## SUPPLIED MATERIAL
/-- A distinct seed beyond the 32 an attempt may hold (R347). -/
def seedFull (s : State) (iss : Issuer) (seed : U64) : Bool :=
  match iss with
  | .core c _ _ _ _ => match s.crews[c].attempt with | some a => a.seeds.length ≥ 32 && !a.seeds.contains seed | none => false
  | _ => false

/-- Why a Trowel command is rejected; none where it runs. The spec says nothing of a VRED whose source is INT32 (R107), of an OFMT that
is not the format of ODESC's descriptor (R106), or of an IFMT that is not the source's format (R109): the model rejects each with
BAD_FORMAT (DESIGN CHOICE, log 37). -/
def trowelReject (s : State) (n : Fin 8) (u : UnitCmd) : Option Reason :=
  let c := u.word
  let op := fld c 7 0
  let o := cmdDesc u (vOdesc c)
  let srcs := (vSlots c).map (cmdDesc u)
  let ds := o :: srcs
  let views := srcs.filter fun d => dKind d = 2
  let tile (d : Cmd) : Tile := s.courses[n].tiles[fin64 (dTile d)]
  let of_ := fmtOf (vOfmt c)
  let strict := vStrict c
  let d0 := cmdDesc u (vSrc c 0)
  let w := vWindow c
  let fmts := srcs.map (srcFmt s n)
  let ocols := if op = 0x33 && vcTrans c then (vRow0 c, vNrows c) else (vCol0 c, vNcols c)
  firstReason [
    (rsvSet c (if op = 0x32 then vredRsv else if op = 0x33 then vcvtRsv else vopRsv) || ds.any descRsv || views.any fun d => tileRsv (tile d).entry, .reservedSet),
    (ds.any (fun d => !dDefined d || (dKind d = 1 && (dLoc d = 1 || dLoc d = 2))) || dKind o = 2 || vNrows c = 0 || vNcols c = 0 || vEvent c > 4095 ||
      (views.any fun d => !tBound (tile d).entry) || (op = 0x31 && badSteps c) || (op = 0x32 && vrRop c > 5) ||
      (op = 0x33 && vcRnd c = 2 && seedFull s u.iss (vcSeed c)), .badField),
    (op = 0x33 && vcRnd c = 3, .badRounding),
    (of_.isNone || (op = 0x33 && (fmtOf (vcIfmt c)).isNone) || ds.any descFmtBad, .badFormat),
    (ds.any descBad || views.any fun d => tileBad (tile d).entry, .badDesc),
    (strict && (fmts.any (fun f => !fmtWide f) || !(of_.map fmtWide).getD false ||
      (views.any fun d => (tile d).acc16) || (op = 0x33 && vcRnd c = 2)), .strictFormat),
    ((op = 0x31 && (fmts.any (fun f => !fmtWide f) || !(of_.map fmtWide).getD false)) ||
      (op = 0x32 && (fmts.contains .int32 || (if vrRop c ≥ 4 then of_ != some .int32 else !(of_.map fmtWide).getD false))) ||
      (op = 0x33 && (some (srcFmt s n d0) != fmtOf (vcIfmt c) || (srcFmt s n d0 == .int32 && (of_.map fmtBlock).getD false))) ||
      some (dFmt o) != of_, .badFormat),
    ((srcs.any fun d => !(dKind d = 2 && !(tile d).init) && srcOut s n d c) || (outPos c).any fun (r, k) => !inExt o r k, .outOfBounds),
    ((of_.map fmtBlock).getD false && op = 0x33 && blockSplit o ocols.1 ocols.2, .blockSplit),
    (srcs.any fun d =>
      (op = 0x32 || (op = 0x33 && vcTrans c) || d ≠ o) && meet (srcRegion s n d w) (outRegion c o), .aliased),
    ((views.any fun d => tileShared s n (dTile d) u.iss), .tileShared),
    ((views.any fun d => !(tile d).init), .tileState)]

/-! ## Results -/

/-- Elements of a command's output: row, column, code, and the flags. Block formats give their scale bytes apart. -/
abbrev OutElem := Nat × Nat × Nat × FlagByte

/-- VOP: one code per window element. -/
def vopResults (s : State) (n : Fin 8) (u : UnitCmd) : List OutElem :=
  let c := u.word
  let f := (fmtOf (vOfmt c)).getD .fp32
  (vWindow c).map fun (r, k) =>
    let (x, fl) := chainOps c fun i =>
      let d := cmdDesc u (vSrc c i)
      let (r', k') := srcPos s n d r k
      srcVal s n (!vStrict c) d r' k'
    let (q, fq) := convert f .rne (vStrict c) false (of32 (vStrict c) x)
    (r, k, q, fl ||| fq)

/-- The better of two (value, index) pairs: the left one is the lower index. -/
def argPick (isMax : Bool) (a b : Val × Nat) : Val × Nat :=
  if isNaN a.1 then a else if isNaN b.1 then b else if (if isMax then ltV a.1 b.1 else ltV b.1 a.1) then b else a

/-- Element (r, c) of a command's window in a source, widened to binary32, and the flags of the widening (R41, R102). -/
def srcWide (s : State) (n : Fin 8) (strict : Bool) (d : Cmd) (r c : Nat) : Val × FlagByte :=
  let (r', c') := srcPos s n d r c
  widenSrc strict (srcFmt s n d) (srcVal s n (!strict) d r' c')

/-- A reduction of widened values with their indices (R107, R108): a code of the format and the flags. -/
def reduceVals (rop : Nat) (strict : Bool) (f : Fmt) (l : List ((Val × FlagByte) × Nat)) : Nat × FlagByte :=
  let n := l.length
  let wf := orFlags (l.map (·.1.2))
  if rop ≥ 4 then
    let sf := snanFlags (l.map (·.1.1))
    match treeReduce (argPick (rop = 4)) n (l.map fun x => (x.1.1, x.2)) with
    | some x => (x.2, sf ||| wf)
    | none => (0, 0)
  else
    let sq (v : Val) : BitVec 32 × FlagByte := let (p, fl) := mulV v v; let (x, fx) := to32 strict p; (x, fl ||| fx)
    let start : List (BitVec 32 × FlagByte) := l.map fun x => if rop = 1 then sq x.1.1 else (wide32 x.1.1, 0)
    let comb (a b : BitVec 32 × FlagByte) : BitVec 32 × FlagByte :=
      let (x, fx) := if rop < 2 then add32 strict a.1 b.1 else maxMin strict (rop = 2) (of32 strict a.1) (of32 strict b.1)
      (x, a.2 ||| b.2 ||| fx)
    match treeReduce comb n start with
    | some x => let (q, fq) := convert f .rne strict false (of32 strict x.1); (q, x.2 ||| fq ||| wf)
    | none => (0, 0)

/-- VRED: one code per row or column. -/
def vredResults (s : State) (n : Fin 8) (u : UnitCmd) : List OutElem :=
  let c := u.word
  let f := (fmtOf (vOfmt c)).getD .fp32
  let val := srcWide s n (vStrict c) (cmdDesc u (vSrc c 0))
  if vrAxis c then (List.range (vNcols c)).map fun j =>
    let k := vCol0 c + j
    let (q, fl) := reduceVals (vrRop c) (vStrict c) f ((List.range (vNrows c)).map fun i => (val (vRow0 c + i) k, vRow0 c + i))
    (vrOrow0 c, vrOcol0 c + j, q, fl)
  else (List.range (vNrows c)).map fun i =>
    let r := vRow0 c + i
    let (q, fl) := reduceVals (vrRop c) (vStrict c) f ((List.range (vNcols c)).map fun j => (val r (vCol0 c + j), vCol0 c + j))
    (vrOrow0 c + i, vrOcol0 c, q, fl)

## TASK REQUIREMENTS
Every line above from the line with "let wf := orFlags (l.map (·.1.2))" to the line with "(vrOrow0 c, vrOcol0 c + j, q, fl)", both included, must be reproduced exactly, and no other line may appear.

## COMPLETED TASK
  let wf := orFlags (l.map (·.1.2))
  if rop ≥ 4 then
    let sf := snanFlags (l.map (·.1.1))
    match treeReduce (argPick (rop = 4)) n (l.map fun x => (x.1.1, x.2)) with
    | some x => (x.2, sf ||| wf)
    | none => (0, 0)
  else
    let sq (v : Val) : BitVec 32 × FlagByte := let (p, fl) := mulV v v; let (x, fx) := to32 strict p; (x, fl ||| fx)
    let start : List (BitVec 32 × FlagByte) := l.map fun x => if rop = 1 then sq x.1.1 else (wide32 x.1.1, 0)
    let comb (a b : BitVec 32 × FlagByte) : BitVec 32 × FlagByte :=
      let (x, fx) := if rop < 2 then add32 strict a.1 b.1 else maxMin strict (rop = 2) (of32 strict a.1) (of32 strict b.1)
      (x, a.2 ||| b.2 ||| fx)
    match treeReduce comb n start with
    | some x => let (q, fq) := convert f .rne strict false (of32 strict x.1); (q, x.2 ||| fq ||| wf)
    | none => (0, 0)

/-- VRED: one code per row or column. -/
def vredResults (s : State) (n : Fin 8) (u : UnitCmd) : List OutElem :=
  let c := u.word
  let f := (fmtOf (vOfmt c)).getD .fp32
  let val := srcWide s n (vStrict c) (cmdDesc u (vSrc c 0))
  if vrAxis c then (List.range (vNcols c)).map fun j =>
    let k := vCol0 c + j
    let (q, fl) := reduceVals (vrRop c) (vStrict c) f ((List.range (vNrows c)).map fun i => (val (vRow0 c + i) k, vRow0 c + i))
    (vrOrow0 c, vrOcol0 c + j, q, fl)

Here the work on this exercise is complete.